These are not promises to be made lightly. Publishing things, especially things outside one's own central line of research, is time consuming. Giving first year undergraduates even this limited version of academic freedom in their research is, understandably, not common practice. But it seems to me to be damn good educational practice, and I plan to continue offering this type of opportunity to students when possible. Students will do much better, and more, work when they are exercising agency and following their own curiosity. Even if they don't choose careers in science, they know how science happens from start to finish, and that is surely something science students should be given the chance to learn.

Monday, August 04, 2014

To-write-list


I keep a running list of papers to write on my whiteboard.

This list currently has 15 entries.

Two of these have been accepted for publication this year but not yet taken off my list because it is nice to see them there.
 
Another was submitted, rejected, and is waiting rewriting.

Two have nearly complete manuscripts written and have been sent to colleagues for comments.

Five more are actively being worked on by me or co-authors and will hopefully be finished by the end of the year.

Four others are collaborations that are currently not moving. One of those is a project died for some specific reasons (like the data couldn't answer the question) and I just haven't entirely decided what to do about it. The others are things that neither I nor my collaborators are currently prioritizing that I hope we will get back to.

Finally, I have one project on my list that I want to write, but I don't even know exactly what data I need or the approach I want to take. I just know it is an important paper to write.

There are roughly a million other ideas I could put on my list, but I'm having a moratorium. I have decided I am not allowed to start on anything else until my list gets a lot shorter. As I have mentioned, I am applying for jobs, and I'd like to have most of this backlog cleared up before I go.

Thursday, May 08, 2014

One way to avoid writing negative reviews is to decline to act as reviewer

"Please tell us why you have declined to review this article"

I am afraid I am unable to decipher the meaning of even the title of this paper, and the abstract implies a communicative style that could charitably be called idiomatic. I know all the words being used, (and am familiar with the probable subject matter) but couldn't tell you what most of them mean in this context. Were I to review a paper written in this manner I would spend an excessive amount of time on these linguistic issues, and might or might not ever get around to figuring out the embedded science.

Wednesday, March 19, 2014

Apozygotic agamospermic apomictic agamospory

I'm making a table. Not the tisch, bord, tavolo, mensa kind. I'm making a table of comparisons of offspring viability between sexually and asexually produced offspring. This is polychallenging. Part of it is that the literature is scattered, so it takes a lot of hunting around, but that is a usual and interesting sort of challenge.

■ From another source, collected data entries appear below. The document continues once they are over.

def Chip.kdImport (c : Chip) (v : Word) : Chip :=
  let dst := atKd v KD_CMD.DST
  let typ := atKd v KD_CMD.TYPE
  let buf := c.regBytes KD_IN 52
  let x := c.newSlot dst typ 1 0xFF false
  if atKd v KD_CMD.PERSIST == 1 then c.endKd dst kdBadParam
  else if (c.slot dst).state != 0 then c.endKd dst kdSlotBusy
  else if !c.masked && ofBytes ((buf.drop 48).take 4) != x.checkOf (buf.take 48) then c.endKd dst kdCheckFail
  else c.placeKey dst x (buf.take 48)

/-- A private scalar drawn from the DRBG: a number from 1 to n − 1, as 48 big-endian bytes. -/
def scalarOf (bs : List Byte) : List Byte :=
  (toBytes 48 (ofBytesBig bs % (Config.p384Order - 1) + 1)).reverse

def Chip.kdEcdh (c : Chip) (v : Word) : Chip :=
  let dst := atKd v KD_CMD.DST
  let q := c.regBytes KD_IN 96
  match c.muni.root with
  | none => c.endKd dst kdNoRoot
  | some root =>
    if atKd v KD_CMD.PERSIST == 1 then c.endKd dst kdBadParam
    else if !Config.p384Valid (4 :: q) then c.endKd dst kdBadPoint
    else
      let (r, c) := c.random 48
      let d := scalarOf r
      let qd := fitBytes 96 ((Config.p384Public d).drop 1)
      let z := Config.p384Shared d (4 :: q)
      let (n, c) := c.fresh
      let sig := Config.p384Sign (c.identityKey root) (Config.sha384 (q ++ qd ++ c.colophonBytes)) n
      let c := c.setRegBytes KD_OUT (qd ++ fitBytes 96 sig)
      c.placeKey dst (c.newSlot dst 1 2 0xFF false) (kdf z (asciiBytes "MH-SESSION") (q ++ qd))

/-- CLEAR is turned away for a slot with a VALID child or bound to a flow that is not FREE. -/
def Chip.slotInUse (c : Chip) (s : Nat) : Bool :=
  ((List.range 64).any fun t => (c.slot t).state == 1 && (c.slot t).parent == s) ||
    (c.boundFlows s).any fun f => c.flowState f != 0

def Chip.kdClear (c : Chip) (v : Word) : Chip :=
  let dst := atKd v KD_CMD.DST
  let x := c.slot dst
  if c.slotInUse dst then c.endKd dst kdInUse else c.commitSlot dst x.cleared x.persist none

def Chip.kdInvalidate (c : Chip) (v : Word) : Chip :=
  let dst := atKd v KD_CMD.DST
  let x := c.slot dst
  c.commitSlot dst x.cleared x.persist (some dst)

/-- A refused OP or TYPE code, or lengths beyond KD_IN (R361), which the model checks for every key command (DESIGN CHOICE, log entry
94). -/
def Chip.kdMalformed (c : Chip) (v : Word) : Bool :=
  let op := atKd v KD_CMD.OP
  let typ := atKd v KD_CMD.TYPE
  op = 0 || 5 < op || (typ != 1 && typ != 2) || 128 < c.fld KD_LEN.LLEN + c.fld KD_LEN.CLEN

/-- A key command runs (R361). -/
def Chip.runKd (c : Chip) (v : Word) : Chip :=
  let dst := atKd v KD_CMD.DST
  let op := atKd v KD_CMD.OP
  if !entPassed c || (op = 3 && !entReady c) then c.endKd dst kdNotReady
  else if c.muni.root.isNone then c.endKd dst kdNoRoot
  else if c.kdMalformed v then c.endKd dst kdBadParam
  else match op with
    | 1 => c.kdDerive v
    | 2 => c.kdImport v
    | 3 => c.kdEcdh v
    | 4 => c.kdClear v
    | _ => c.kdInvalidate v

/-! ## Attestation (R370, R371) -/

def Chip.endAtst (c : Chip) (bit code : Nat) : Chip :=
  let c := (c.setFld ⟨ATST_CTRL, bit, 1⟩ 0).setFld ATST_STATUS.RESULT code
  c.setFld ATST_STATUS.BUSY (if c.on ATST_CTRL.GO || c.on ATST_CTRL.CERT_WRITE then 1 else 0)

/-- The map in force as attestation measures it (R384). -/
def Chip.mapMeasured (c : Chip) : List Byte :=
  let le (a b : RepEntry) : Bool :=
    a.kind < b.kind || (a.kind == b.kind && (a.unitNo < b.unitNo || (a.unitNo == b.unitNo && a.orig ≤ b.orig)))
  let part (fuse : Bool) : List Byte :=
    ((c.copp.map.filter fun e => e.fuse == fuse).mergeSort le).flatMap fun e => e.bytes fuse
  part true ++ part false ++ toBytes 4 (c.fld MON_STATUS.BAR)

/-- The lock record of a statement. -/
def Chip.lockRecord (c : Chip) : List Byte :=
  let locks := ((List.range 64).map fun p => if c.on (PAGE_CTRL.LOCK p) then 2 ^ p else 0).sum
  toBytes 8 locks ++ toBytes 4 (c.reg STRAP_STATUS).toNat ++ toBytes 4 (c.reg MUNI_CTRL).toNat ++ List.replicate 48 0

/-- Bytes 0x000–0x0F7 of a statement. -/
def Chip.statementBody (c : Chip) (nonce : List Byte) (epoch : Nat) : List Byte :=
  let (acc, dig) := match c.folio.active with
    | some m => (imgAccession m, Config.sha384 (imgBytes m 0x100 0xFEFC))
    | none => (0, List.replicate 48 0)
  let flags := c.fld FOLIO_STATUS.SHELF + 2 * c.fld MUNI_CTRL.MODE + 4 * c.fld LC_STATUS.PEND
  toBytes 2 1 ++ toBytes 2 344 ++ c.colophonBytes ++ nonce ++ toBytes 1 (c.fld LC_STATUS.STATE) ++ toBytes 1 flags ++ [0, 0] ++
    toBytes 4 acc ++ toBytes 6 epoch ++ [0, 0] ++ fitBytes 48 dig ++ fitBytes 48 (Config.sha384 c.mapMeasured) ++
    fitBytes 48 (Config.sha384 (Config.fuseImage c.fuses.state c.fuses.pending)) ++ fitBytes 48 (Config.sha384 c.lockRecord)

def Chip.runAtst (c : Chip) (nonce : List Byte) (epoch : Nat) : Chip :=
  if !entReady c then c.endAtst 31 2
  else match c.muni.root with
    | none => c.endAtst 31 3
    | some root =>
      let body := c.statementBody nonce epoch
      let (n, c) := c.fresh
      let sig := fitBytes 96 (Config.p384Sign (c.identityKey root) (Config.sha384 body) n)
      ((c.setRegBytes ATST_STMT (body ++ sig)).setFld ATST_STATUS.VALID 1).endAtst 31 1

/-- Whether a byte string contains another. -/
def containsBytes (xs : List Byte) : List Byte → Bool
  | [] => xs.isEmpty
  | y :: ys => xs.isPrefixOf (y :: ys) || containsBytes xs ys

def Chip.runCert (c : Chip) (burnOk : Bool) : Chip :=
  let st := c.fld LC_STATUS.STATE
  let n := c.fld ATST_CERT_SRC.LEN
  let bs := c.stkRead (4096 * c.fld ATST_CERT_SRC.BASE) n
  let bad := c.countBad (4096 * c.fld ATST_CERT_SRC.BASE) n
  if st != 1 && st != 2 then c.endAtst 30 5
  else if n = 0 || 2048 < n then c.endAtst 30 7
  else if !containsBytes (4 :: c.identityPublic) bs then bad.endAtst 30 4
  else if !burnOk then bad.endAtst 30 6
  else (bad.modMuni fun m => { m with cert := bs }).endAtst 30 1

/-! ## Life cycle (R354) -/

def Chip.endLc (c : Chip) (code : Nat) : Chip := (c.setFld LC_STATUS.RESULT code).setFld LC_CTRL.GO 0

/-- The transitions of R354. -/
def lcAllowed (s t : Nat) : Bool :=
  (s == 0 && t == 1) || (s == 1 && t == 2) || (s == 2 && t == 3) || (s == 3 && t == 1) || (s != 4 && t == 4)

def Chip.runLc (c : Chip) (v : Word) (burnOk : Bool) : Chip :=
  let s := c.fld LC_STATUS.STATE
  let t := atKd v LC_CTRL.TARGET
  if c.on LC_STATUS.PEND || atKd v LC_CTRL.CONFIRM != 0xA5 || !lcAllowed s t then c.endLc 2
  else if t = 2 && 4 ≤ c.fuses.seeds.length then c.endLc 3
  else if t = 2 && c.muni.seedWritten != 0xFFF then c.endLc 2
  else if !burnOk then c.endLc 4
  else
    let seeds := if t = 2 then c.fuses.seeds ++ [c.regBytes LC_SEED 48] else c.fuses.seeds
    let c := { c with fuses := { c.fuses with pending := t, seeds := seeds } }
    (((c.setFld LC_STATUS.PENDING t).setFld LC_STATUS.PEND 1).setFld LC_STATUS.SEED_USED seeds.length).endLc 1 |>.raise 228 0

/-! ## The order of GO writes (R361) -/

/-- Commands run one at a time in the order of their GO writes, until one waits for its Folio write. -/
def Chip.runKeys : Nat → Chip → Chip
  | 0, c => c
  | n + 1, c =>
    if c.muni.after.isSome then c
    else match c.muni.queue with
      | [] => c
      | q :: qs =>
        let c := c.modMuni fun m => { m with queue := qs }
        let c := match q with
          | .kd v => c.runKd v
          | .atst nonce epoch => c.runAtst nonce epoch
          | .cert ok => c.runCert ok
          | .lc v ok => c.runLc v ok
        Chip.runKeys n c

def Chip.queueKey (c : Chip) (q : KeyCmd) : Chip := (c.modMuni fun m => { m with queue := m.queue ++ [q] }).runKeys 8

/-- The Folio write of a persistent key command has ended (R362). -/
def Chip.keyWriteEnded (c : Chip) (ok : Bool) : Chip :=
  match c.muni.after with
  | none => c
  | some slots =>
    let inv := c.muni.invalidated
    let dst := c.muni.dst
    let c := c.modMuni fun m => { m with after := none, invalidated := none }
    let c := if ok then
        let c := match inv with
          | some s => (c.boundFlows s).foldl (Chip.loseFlowKey s none (c.slot s).key) c |>.orphan s
          | none => c
        let c := c.modMuni fun m => { m with
            slots := (List.range 64).foldl (fun acc s =>
            let y := slotsGet slots s
            if (c.slot s).gen = y.gen then acc else slotsSet acc s y) m.slots }
        c.endKd dst kdDone
      else c.endKd dst kdProgramFail
    c.runKeys 8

Part of it is that I want to include lots of different kinds of organisms, and find basically comparable comparisons for each, and the measure one might use for offspring viability for a lizard is necessarily different than that used for an insect, plant or mold, but this is arises from the real diversity of biological process, and so is also interesting. The part that I am finding frustrating and difficult is the choking miasma of obfuscatory terminology. Some terms, like amictic, are used to mean different things by different authors. Clear concepts (e.g., what portion of seeds open and something live comes out) are referred to by a dozen different terms. Frequently a single author or group of authors will have a term that does not seem to be defined anywhere and isn't used by anyone else. Apozygotic, for example, seems to be used only by eastern European sugar beet scientists to mean agamospermic, which is a term botanists use to describe reproduction via diplospory, apospory or nucellar embryony, which are all (I think) non-automictic kinds of agamospory, which is close to what a zoologist would call apomictic parthenogenesis, which basically means that offspring are coming out of eggs (or seeds or spores) produced without any genetic recombination or changes in chromosome number along the way. There are various places in the literature or on the web where good intentions have tried to straighten all of this out and discard the duplicate or ambiguous terms, but of course they come to different conclusions and are frequently ignored.

Saturday, March 15, 2014

Knee deep in the fetid pools of evolution


I am, as I may have told you before, an evolutionary biologist at heart. And one of the things I love about evolution is how messy, random and complicated it is. Evolutionary outcomes aren't just survival of the fittest, but also reproduction of the luckiest and replication of the not overly deleterious. Natural selection often doesn't get its way and the optimal trait often doesn't exist or can't quite win out. Evolution is a box of dirty tooth-marked mismatched Legos with no instructions all in clumps from previous projects, and that is how I like my Legos

So I always enjoy talking with colleagues who really think about evolution in depth, not as a nice neat optimization process (which it isn't) or a collection of family tree (which it can be, but this misses the forest) but rather as the beautiful mucky anarchic tangled mess of genes, lineages, mutations and highly fallible biology that it is. Sure, there is a lot of phylogeny in there, and a bunch of natural selection, which to an extent can optimize things, but it is like optimizing the design of a boat when all you have to work with is coconut husks, maple syrup and a swarm of fire ants. It isn't so much optimization with constraints as a bowl of constraints with optimized sprinkles on top. To really capture the beauty of it you have to do away with the basically creationist notion that organisms are perfect for their niches and the anarchic view that biology follows the rules we write in text books. Organisms only breed with members of their own species, except when they don't, and clones are genetically identical to each other, unless you look closely.  Only changes to DNA are heritable, except those non-DNA heritable traits. Rules, broadly defined, do not apply to fungi. The dissertation that was defended from me this week showed that in real wild populations, genetic drift is sufficient to speed aging and shorten lifespan. These populations aren't short lived because there is something optimal about it, but rather because drift isn't letting selection have its own way. I'm oversimplifying, and you'll have to wait for the details to come out, but it is a wonderful example of evolution in its slip-shod Rube Goldberg glory.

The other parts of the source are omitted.